### Data for review
******
-- ==== Sys2Proof/Laws/Sequencer.lean ====
section
/-!
SUPPORT. What a tick of the sequencer can do, and that the ticks of an operation lead to what its meaning gives.
-/

namespace Sys2Proof.Machine

/-! ## One tick -/

/-- `t` is `s` with registers changed: the transport, the chip's answers and the requests are as before. -/
structure LocalChange (s t : State) : Prop where
  bus : t.bus = s.bus
  answers : t.answers = s.answers
  drawn : t.drawn = s.drawn
  requests : t.requests = s.requests

theorem LocalChange.refl (s : State) : LocalChange s s := ⟨rfl, rfl, rfl, rfl⟩
theorem LocalChange.trans {s t u} (h : LocalChange s t) (g : LocalChange t u) : LocalChange s u :=
  ⟨g.bus.trans h.bus, g.answers.trans h.answers, g.drawn.trans h.drawn, g.requests.trans h.requests⟩

theorem enterLoad_local (a b s) : LocalChange s (enterLoad a b s) := ⟨rfl, rfl, rfl, rfl⟩
theorem afterLoad_local (a b s) : LocalChange s (afterLoad a b s) := ⟨rfl, rfl, rfl, rfl⟩
theorem enterPages_local (s) : LocalChange s (enterPages s) := by
  unfold enterPages; dsimp only; split
  · exact ⟨rfl, rfl, rfl, rfl⟩
  · split <;> exact ⟨rfl, rfl, rfl, rfl⟩
theorem afterReadPage_local (s) : LocalChange s (afterReadPage s) := by
  unfold afterReadPage; dsimp only; split <;> exact ⟨rfl, rfl, rfl, rfl⟩
theorem afterWritePage_local (s) : LocalChange s (afterWritePage s) := by
  unfold afterWritePage; split <;> exact ⟨rfl, rfl, rfl, rfl⟩
theorem afterTrx_local (x s) : LocalChange s (afterTrx x s) := by
  cases x <;> simp only [afterTrx]
  · exact ⟨rfl, rfl, rfl, rfl⟩
  · split
    · exact ⟨rfl, rfl, rfl, rfl⟩
    · split <;> exact ⟨rfl, rfl, rfl, rfl⟩
  · split
    · exact ⟨rfl, rfl, rfl, rfl⟩
    · split
      · exact enterPages_local s
      · exact ⟨rfl, rfl, rfl, rfl⟩
  · split
    · exact ⟨rfl, rfl, rfl, rfl⟩
    · split
      · exact ⟨rfl, rfl, rfl, rfl⟩
      · split
        · exact afterReadPage_local s
        · exact afterWritePage_local s
theorem afterCrc_local (s) : LocalChange s (afterCrc s) := by
  unfold afterCrc; repeat' split
  all_goals exact ⟨rfl, rfl, rfl, rfl⟩

/-- From `s` to `t` one transaction was made, a read of which returned the chip's next answer. -/
def OneXact (c : Cfg) (s t : State) : Prop := t.requests = s.requests ∧
  ((∃ a v, Did c s t [.write a v] 0) ∨ ∃ a, Did c s t [.read a (s.answer 0)] 1)

theorem wrReg_oneXact (c : Cfg) (a v : Byte) (s : State) : OneXact c s (wrReg c a v s) :=
    ⟨by simp, .inl ⟨a, v, wrReg_did c a v s⟩⟩
theorem rdReg_oneXact (c : Cfg) (a : Byte) (s : State) : OneXact c s (rdReg c a s).2 :=
    ⟨by simp, .inr ⟨a, rdReg_did c a s⟩⟩
theorem OneXact.then_ {c s t u} (h : OneXact c s t) (g : LocalChange t u) : OneXact c s u := by
  refine ⟨g.requests.trans h.1, ?_⟩
  rcases h.2 with ⟨a, v, d⟩ | ⟨a, d⟩
  · exact .inl ⟨a, v, d.local_ g.bus g.answers g.drawn⟩
  · exact .inr ⟨a, d.local_ g.bus g.answers g.drawn⟩
theorem OneXact.then_rfl {c s t u} (h : OneXact c s t) (a : u.bus = t.bus) (b : u.answers = t.answers)
    (d : u.drawn = t.drawn) (e : u.requests = t.requests) : OneXact c s u := h.then_ ⟨a, b, d, e⟩

/-- A tick of CRCCALC is one transaction, and leaves the requests alone (rules R28 and R77). -/
theorem tickCrc_oneXact (c : Cfg) (k : CrcStep) (s : State) : OneXact c s (tickCrc c k s) := by
  cases k <;> simp only [tickCrc]
  · exact (rdReg_oneXact c _ s).then_rfl rfl rfl rfl rfl
  · exact (wrReg_oneXact c _ _ s).then_rfl rfl rfl rfl rfl
  · exact (rdReg_oneXact c _ s).then_rfl rfl rfl rfl rfl
  · exact (wrReg_oneXact c _ _ s).then_rfl rfl rfl rfl rfl
  · exact (wrReg_oneXact c _ _ s).then_rfl rfl rfl rfl rfl
  · exact (wrReg_oneXact c _ _ s).then_rfl rfl rfl rfl rfl
  · exact (rdReg_oneXact c _ s).then_rfl rfl rfl rfl rfl
  · exact (rdReg_oneXact c _ s).then_rfl rfl rfl rfl rfl
  · exact ((rdReg_oneXact c _ s).then_rfl (u := readCrcHigh c s) rfl rfl rfl rfl).then_ (afterCrc_local _)

/-- A tick of TRANSCV is one transaction, and leaves the requests alone (rules R28 and R77). -/
theorem tickTrx_oneXact (c : Cfg) (x : Exchange) (k : TrxStep) (s : State) : OneXact c s (tickTrx c x k s) := by
  cases k <;> simp only [tickTrx]
  · exact (wrReg_oneXact c _ _ s).then_rfl rfl rfl rfl rfl
  · exact (wrReg_oneXact c _ _ s).then_rfl rfl rfl rfl rfl
  · exact (rdReg_oneXact c _ s).then_rfl rfl rfl rfl rfl
  · exact (wrReg_oneXact c _ _ s).then_rfl rfl rfl rfl rfl
  · exact (wrReg_oneXact c _ _ s).then_rfl rfl rfl rfl rfl
  · exact (wrReg_oneXact c _ _ s).then_rfl rfl rfl rfl rfl
  · exact (rdReg_oneXact c _ s).then_rfl rfl rfl rfl rfl
  · exact (wrReg_oneXact c _ _ s).then_rfl rfl rfl rfl rfl
  · exact (rdReg_oneXact c _ s).then_rfl rfl rfl rfl rfl
  · exact (rdReg_oneXact c _ s).then_rfl rfl rfl rfl rfl
  · split
    · exact (wrReg_oneXact c _ _ s).then_rfl rfl rfl rfl rfl
    · exact (wrReg_oneXact c _ _ s).then_ (afterTrx_local x _)
  · have : OneXact c s (readError c s) := (rdReg_oneXact c c.aError s).then_rfl rfl rfl rfl rfl
    split
    · exact this.then_ (afterTrx_local x _)
    · exact this.then_rfl rfl rfl rfl rfl
  · exact (rdReg_oneXact c _ s).then_rfl rfl rfl rfl rfl
  · have : OneXact c s (clearIdx (readControl c s)) := (rdReg_oneXact c c.aControl s).then_rfl rfl rfl rfl rfl
    split
    · exact this.then_ (afterTrx_local x _)
    · exact this.then_rfl rfl rfl rfl rfl
  · have : OneXact c s (harvestOne c s) := (rdReg_oneXact c c.aFifoData s).then_rfl rfl rfl rfl rfl
    split
    · exact this.then_rfl rfl rfl rfl rfl
    · exact this.then_ (afterTrx_local x _)

/-- A tick of an operation in flight is one transaction, and leaves the requests alone (rules R28 and R77). -/
theorem tick_oneXact (c : Cfg) (s : State) (h : s.phase ≠ .idle) : OneXact c s (tick c s) := by
  unfold tick
  split
  · exact absurd ‹_› h
  · exact (wrReg_oneXact c _ _ s).then_rfl rfl rfl rfl rfl
  · exact (wrReg_oneXact c _ _ s).then_rfl rfl rfl rfl rfl
  · exact (rdReg_oneXact c _ s).then_rfl rfl rfl rfl rfl
  · exact (wrReg_oneXact c _ _ s).then_rfl rfl rfl rfl rfl
  · exact (wrReg_oneXact c _ _ s).then_rfl rfl rfl rfl rfl
  · exact tickCrc_oneXact c _ s
  · exact tickTrx_oneXact c _ _ s

/-! ## Ticks in a row -/

/-- `n` ticks lead from `s` to `t`, each of an operation in flight. -/
inductive Runs (c : Cfg) : State → State → Nat → Prop
  | nil (s) : Runs c s s 0
  | cons {s t n} (hb : s.busy = true) (hp : s.phase ≠ .idle) (h : Runs c (tick c s) t n) : Runs c s t (n + 1)

theorem Runs.trans {c s t u n m} (h : Runs c s t n) (g : Runs c t u m) : Runs c s u (n + m) := by
  induction h with
  | nil s => simpa using g
  | cons hb hp h ih => rw [Nat.add_right_comm]; exact .cons hb hp (ih g)

theorem Runs.one {c s t} (hb : s.busy = true) (hp : s.phase ≠ .idle) (h : tick c s = t) : Runs c s t 1 := by
  subst h; exact .cons hb hp (.nil _)

/-- Ticks of an operation in flight lead from `s` to `t`. -/
def RunsTo (c : Cfg) (s t : State) : Prop := ∃ n, Runs c s t n
theorem RunsTo.trans {c s t u} (h : RunsTo c s t) (g : RunsTo c t u) : RunsTo c s u := by
  obtain ⟨n, h⟩ := h; obtain ⟨m, g⟩ := g; exact ⟨_, h.trans g⟩
theorem RunsTo.one {c s t} (hb : s.busy = true) (hp : s.phase ≠ .idle) (h : tick c s = t) : RunsTo c s t :=
    ⟨1, .one hb hp h⟩
theorem RunsTo.refl (c s) : RunsTo c s s := ⟨0, .nil s⟩

@[simp] theorem goTo_goTo (p q s) : goTo p (goTo q s) = goTo p s := rfl
theorem wrReg_goTo (c a v p s) : wrReg c a v (goTo p s) = goTo p (wrReg c a v s) := rfl
theorem readTmp_goTo (c a p s) : readTmp c a (goTo p s) = goTo p (readTmp c a s) := rfl
theorem rdReg_goTo2 (c a p s) : (rdReg c a (goTo p s)).2 = goTo p (rdReg c a s).2 := rfl
theorem rdReg_goTo1 (c a p s) : (rdReg c a (goTo p s)).1 = (rdReg c a s).1 := rfl
theorem writeSet_goTo (c a m p s) : writeSet c a m (goTo p s) = goTo p (writeSet c a m s) := rfl
theorem writeClear_goTo (c a m p s) : writeClear c a m (goTo p s) = goTo p (writeClear c a m s) := rfl
theorem loadOne_goTo (c p s) : loadOne c (goTo p s) = goTo p (loadOne c s) := rfl
theorem clearIdx_goTo (p s) : clearIdx (goTo p s) = goTo p (clearIdx s) := rfl
theorem crcPollRead_goTo (c p s) : crcPollRead c (goTo p s) = goTo p (crcPollRead c s) := rfl
theorem trxPollRead_goTo (c p s) : trxPollRead c (goTo p s) = goTo p (trxPollRead c s) := rfl
theorem harvestOne_goTo (c p s) : harvestOne c (goTo p s) = goTo p (harvestOne c s) := rfl
theorem readCrcLow_goTo (c p s) : readCrcLow c (goTo p s) = goTo p (readCrcLow c s) := rfl
theorem readCrcHigh_goTo (c p s) : readCrcHigh c (goTo p s) = goTo p (readCrcHigh c s) := rfl
theorem readError_goTo (c p s) : readError c (goTo p s) = goTo p (readError c s) := rfl
theorem readLevel_goTo (c p s) : readLevel c (goTo p s) = goTo p (readLevel c s) := rfl
theorem readControl_goTo (c p s) : readControl c (goTo p s) = goTo p (readControl c s) := rfl
theorem clearCrcPoll_goTo (p s) : clearCrcPoll (goTo p s) = goTo p (clearCrcPoll s) := rfl
theorem clearPoll_goTo (p s) : clearPoll (goTo p s) = goTo p (clearPoll s) := rfl
theorem succeed_goTo (p s) : succeed (goTo p s) = goTo p (succeed s) := rfl
theorem clearResults_goTo (p s) : clearResults (goTo p s) = goTo p (clearResults s) := rfl
theorem appendCrc_goTo (p s) : appendCrc (goTo p s) = goTo p (appendCrc s) := rfl
theorem finish_goTo (r p s) : finish r (goTo p s) = finish r s := rfl

theorem afterCrc_goTo (p s) : afterCrc (goTo p s) = afterCrc s := rfl
theorem enterPages_goTo (p s) : enterPages (goTo p s) = enterPages s := by
  unfold enterPages; dsimp only
  by_cases h : s.runs .rdtext
  · rw [if_pos h, if_pos (show (goTo p s).runs .rdtext = true from h)]; rfl
  · rw [if_neg h, if_neg (show ¬ (goTo p s).runs .rdtext = true from h)]; rfl
theorem afterTrx_goTo (x p s) : afterTrx x (goTo p s) = afterTrx x s := by
  cases x
  · rfl
  · rfl
  · simp only [afterTrx, enterPages_goTo]; rfl
  · rfl

section
variable (c : Cfg)

/-- The load loop, tick by tick (rules R111 and R123). -/
theorem runs_loadLoop (load cmd : Phase) (hl : load ≠ .idle)
   (ht : ∀ s, s.phase = load → tick c s = afterLoad load cmd (loadOne c s))
   (k : Nat) (s : State) (hb : s.busy = true) (hk : s.idx.toNat + (k + 1) = s.send.length)
       (hs : s.send.length ≤ sendCap) :
   RunsTo c (goTo load s) (goTo cmd (loadLoop c (k + 1) s)) := by
  induction k generalizing s with
  | zero =>
    refine .one hb hl ?_
    rw [ht _ rfl, loadOne_goTo]
    have hi : (loadOne c s).idx.toNat = s.idx.toNat + 1 := by
      have hc : s.send.length ≤ 255 := hs
      have h1 : (1 : BitVec 11).toNat = 1 := rfl
      simp only [loadOne, BitVec.toNat_add, h1]; omega
    unfold afterLoad
    rw [if_neg]
    · rfl
    · show ¬ (loadOne c s).idx.toNat < (loadOne c s).send.length
      rw [hi, loadOne_send]; omega
  | succ k ih =>
    have hi : (loadOne c s).idx.toNat = s.idx.toNat + 1 := by
      have hc : s.send.length ≤ 255 := hs
      have h1 : (1 : BitVec 11).toNat = 1 := rfl
      simp only [loadOne, BitVec.toNat_add, h1]; omega
    have := ih (loadOne c s) (by simpa using hb) (by rw [hi, loadOne_send]; omega) (by simpa using hs)
    refine .trans (.one hb hl ?_) this
    rw [ht _ rfl, loadOne_goTo]
    unfold afterLoad
    rw [if_pos]
    · rfl
    · show (loadOne c s).idx.toNat < (loadOne c s).send.length
      rw [hi, loadOne_send]; omega

/-- The FIFO load, tick by tick. -/
theorem runs_loadFifo (load cmd : Phase) (hl : load ≠ .idle)
   (ht : ∀ s, s.phase = load → tick c s = afterLoad load cmd (loadOne c s)) (p : Phase) (s : State)
       (hb : s.busy = true) (hs : s.send.length ≤ sendCap) :
   RunsTo c (enterLoad load cmd (goTo p s)) (goTo cmd (loadFifo c s)) := by
  unfold enterLoad loadFifo
  rw [clearIdx_goTo]
  dsimp only
  by_cases h : s.send = []
  · rw [if_pos (show (goTo p (clearIdx s)).send = [] from h), h]; exact .refl _ _
  · rw [if_neg (show ¬ (goTo p (clearIdx s)).send = [] from h)]
    obtain ⟨k, hk⟩ : ∃ k, s.send.length = k + 1 := ⟨s.send.length - 1, by have := List.length_pos_of_ne_nil h; omega⟩
    rw [hk]
    exact runs_loadLoop c load cmd hl ht k (clearIdx s) hb (by simp [hk]) (by simpa using hs)

/-- The CRC poll loop, tick by tick (rule R112). -/
theorem runs_crcPoll (k : Nat) (s : State) (hb : s.busy = true) (hk : s.pollC.toNat + (k + 1) = nCrcPoll) :
   RunsTo c (goTo (.crc .poll) s) (goTo (.crc .resultLow) (crcPollLoop c (k + 1) s)) := by
  have hi : (crcPollRead c s).pollC.toNat = s.pollC.toNat + 1 := by
    have h1 : (1 : BitVec 8).toNat = 1 := rfl
    simp only [crcPollRead, readTmp_pollC, BitVec.toNat_add, h1]; simp only [nCrcPoll] at hk; omega
  have ht : tick c (goTo (.crc .poll) s) = goTo
      (.crc (if crcDone c (crcPollRead c s).tmp || (crcPollRead c s).pollC.toNat == nCrcPoll then .resultLow else
      .poll)) (crcPollRead c s) := rfl
  induction k generalizing s with
  | zero =>
    refine .one hb (by simp [goTo]) ?_
    have e : crcPollLoop c 1 s = crcPollRead c s := by simp [crcPollLoop]
    have hq : ((crcPollRead c s).pollC.toNat == nCrcPoll) = true := by rw [hi]; simpa using hk
    rw [ht, hq, Bool.or_true, if_pos rfl, e]
  | succ k ih =>
    refine .trans (.one hb (by simp [goTo]) ht) ?_
    have hq : ((crcPollRead c s).pollC.toNat == nCrcPoll) = false := by rw [hi]; simpa using
        (by omega : ¬ s.pollC.toNat + 1 = nCrcPoll)
    rw [hq, Bool.or_false]
    rw [crcPollLoop]
    split
    · exact .refl _ _
    · have hi' : (crcPollRead c (crcPollRead c s)).pollC.toNat = (crcPollRead c s).pollC.toNat + 1 := by
        have h1 : (1 : BitVec 8).toNat = 1 := rfl
        rw [crcPollRead]
        simp only [readTmp_pollC, BitVec.toNat_add, h1]; simp only [nCrcPoll] at hk; omega
      exact ih (crcPollRead c s) (by simpa using hb) (by rw [hi]; omega) hi' rfl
******
### Assignment
Above are the lines; repeat exactly the ones from the line containing "theorem RunsTo.refl (c" down to the line containing "theorem trxPollRead_goTo (c", both inclusive.

### Result for this exercise
theorem RunsTo.refl (c s) : RunsTo c s s := ⟨0, .nil s⟩

@[simp] theorem goTo_goTo (p q s) : goTo p (goTo q s) = goTo p s := rfl
theorem wrReg_goTo (c a v p s) : wrReg c a v (goTo p s) = goTo p (wrReg c a v s) := rfl
theorem readTmp_goTo (c a p s) : readTmp c a (goTo p s) = goTo p (readTmp c a s) := rfl
theorem rdReg_goTo2 (c a p s) : (rdReg c a (goTo p s)).2 = goTo p (rdReg c a s).2 := rfl
theorem rdReg_goTo1 (c a p s) : (rdReg c a (goTo p s)).1 = (rdReg c a s).1 := rfl
theorem writeSet_goTo (c a m p s) : writeSet c a m (goTo p s) = goTo p (writeSet c a m s) := rfl
theorem writeClear_goTo (c a m p s) : writeClear c a m (goTo p s) = goTo p (writeClear c a m s) := rfl
theorem loadOne_goTo (c p s) : loadOne c (goTo p s) = goTo p (loadOne c s) := rfl
theorem clearIdx_goTo (p s) : clearIdx (goTo p s) = goTo p (clearIdx s) := rfl
theorem crcPollRead_goTo (c p s) : crcPollRead c (goTo p s) = goTo p (crcPollRead c s) := rfl
theorem trxPollRead_goTo (c p s) : trxPollRead c (goTo p s) = goTo p (trxPollRead c s) := rfl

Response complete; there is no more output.